In this study, the mean values of PSV, RI, and PI were significantly higher in malignant tumors compared to benign lesions. In addition, all of these indices, particularly PI, had high sensitivity and specificity for differentiating malignancies from benign lesions. The findings of this study are similar to some previous studies. For example, Chao et al. reported that PSV, RI, and PI are higher in carcinomas; however, unlike our investigation, they did not find any cut-off point to distinct benign and malignant tumors according to these characteristics (3). Studying on 70 breast masses, Stanzani et al. demonstrated that RI ≥ 0.73 is significantly predictive of malignancy (15). Grischke et al. demonstrated that the presence of blood flow in tumors is a highly specific finding (specificity: 93%) for differentiating malignant from benign breast masses. Other Doppler parameters (such as RI ≥ 0.80) minimally increased the specificity. In their study, sensitivity, specificity, and positive predictive value of Doppler examination to detect malignant breast tumors were 80%, 90%, and 93%, respectively (8).
4.1. Conclusions
In this study, we aimed at investigating the diagnostic accuracy of spectral Doppler ultrasound to determine the malignant potential of breast masses.
In conclusion, although we cannot reliably categorize a breast mass as malignant or benign only based on Doppler ultrasound, this study emphasizes that color and spectral Doppler entail additive information to B-mode ultrasound examination in order to suspect breast malignancies.

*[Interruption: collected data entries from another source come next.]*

/-! ### Versions and their pages (R133, R204, R231) -/

/-- Adds a version to a node's list, or replaces it, with its descriptor (R228). -/
def State.putVersion (s : State) (n : Nat) (v : Version) : State :=
  match s.node n with
  | some nd => match nd.body with
    | .object bound vs =>
      { s with nodes := tabPut s.nodes n { nd with body := .object bound (vs.filter (fun x => x.id ≠ v.id) ++ [v]) },
               hbm := describe s.hbm nd.kind v }
    | _ => s
  | none => s

/-- Changes a handle-table entry of a context. -/
def State.onHandle (s : State) (ctx hi : Nat) (f : Handle → Handle) : State :=
  let c := s.context ctx
  match tabGet c.handles hi with
  | some h => { s with contexts := tabPut s.contexts ctx { c with handles := tabPut c.handles hi (f h) } }
  | none => s

/-- Changes a context. -/
def State.onContext (s : State) (ctx : Nat) (f : Context → Context) : State :=
  { s with contexts := tabPut s.contexts ctx (f (s.context ctx)) }

/-- Whether a write makes the handle's shadow version: its first since the OPEN or the last PUB (R133, R177). -/
def Handle.fresh (h : Handle) : Bool := h.rights.shadow && h.shadow.isNone

/-- The context that pays for a page a write copies (R178, R231). -/
def copyPayer (ctx : Nat) (h : Handle) (v : Version) : Nat := if h.fresh then ctx else v.payer

/-- Whether n more bytes can be given to a context: its MAXBYTES and its function's entitlement of frames (R204, R360). -/
def State.room (s : State) (ctx n : Nat) : Bool :=
  let c := s.context ctx
  decide (c.bytes + n ≤ c.maxBytes) &&
    (decide (c.vf > 16) || decide (((s.contexts.filter fun x => x.2.vf = c.vf).map fun x => x.2.bytes).foldl (· + ·) 0 + n
      ≤ s.vfField c.vf 6 2 * 2 ^ 31))

/-- The kernel a core is allocated to, 0 when none. -/
def State.kernelOf (s : State) (core : Nat) : Nat :=
  if core < 4096 then (match (s.coreOf core).alloc with
    | some a => a.kernel
    | none => 0) else 0

/-- Copies n dwords of HBM, from a to b. -/
def copyDwords : Nat → Mem → Nat → Nat → Mem
  | 0, m, _, _ => m
  | n + 1, m, a, b => copyDwords n (memPutDword m b (memDword m a)) (a + 8) (b + 8)

/-- Copies n bytes of HBM, whole lines: an uncorrectable error is marked in the copy too (R326). -/
def State.copyHbm (s : State) (a b n : Nat) : State :=
  let bad := (s.hbmPoison.filter fun l => decide (a / 64 ≤ l ∧ l < (a + n) / 64)).map fun l => l - a / 64 + b / 64
  { s with hbm := copyDwords (n / 8) s.hbm a b,
           hbmPoison := (s.hbmPoison.filter fun l => !decide (b / 64 ≤ l ∧ l < (b + n) / 64)) ++ bad }

/-- Gives a version tables of its own along the walk to an offset, so that one page can be replaced without another
version seeing it (R231): a table in a shared frame is copied to a free one. Answers the extents of the version and the new
table; none where no frame is free. -/
def ownTables (shared : List (Nat × Nat)) : Nat → State → List (Nat × Nat) → Nat → Nat → Option (State × List (Nat × Nat) × Nat)
  | 0, s, fs, t, _ => some (s, fs, t)
  | l + 1, s, fs, t, o =>
    let own : Option (State × List (Nat × Nat) × Nat) :=
      if inExtents shared t then (s.takeFrame 4096).map fun r =>
        (r.2.copyHbm t (r.1 * 4096) 4096, extentsCut fs [(t / 4096, 1)] ++ [(r.1, 1)], r.1 * 4096)
      else some (s, fs, t)
    match own with
    | none => none
    | some (s1, fs1, t1) =>
      let a := t1 + 8 * (o / 2 ^ (12 + 9 * l) % 512)
      let e := memDword s1.hbm a
      if l = 0 ∨ e.getLsbD 59 then some (s1, fs1, t1)
      else match ownTables shared l s1 fs1 (bits e 12 27 * 4096) o with
        | none => none
        | some (s2, fs2, c) => some ({ s2 with hbm := memPutDword s2.hbm a (BitVec.ofNat 64 (2 ^ 63 + c)) }, fs2, t1)

/-- The extents the other versions of a node lie in. -/
def State.othersFrames (s : State) (n id : Nat) : List (Nat × Nat) :=
  match s.node n with
  | some { body := .object _ vs, .. } => (vs.filter fun x => x.id ≠ id).flatMap (·.frames)
  | _ => []

/-- Whether a page copy is already under way. -/
def State.copying (s : State) (n ver page : Nat) : Bool :=
  s.pageCopies.any fun c => decide (c.node = n ∧ c.ver = ver ∧ c.page = page)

4.2. Clinical Practice Points
It was stated earlier that the blood flow pattern in breast malignant lesions is usually central (within the mass) rather than peripheral (around the mass). However, spectral Doppler indices like PSV, RI, and PI may add accuracy to suspect breast malignancies. In the present study, we investigated these indices and determined the reliable cut-off point for each one. The application of spectral Doppler besides the B-mode and color Doppler ultrasound examination may be beneficial in detecting potentially malignant tumors with higher confidence. It may prevent some unnecessary biopsies, and also can guide the treatment strategies in the future.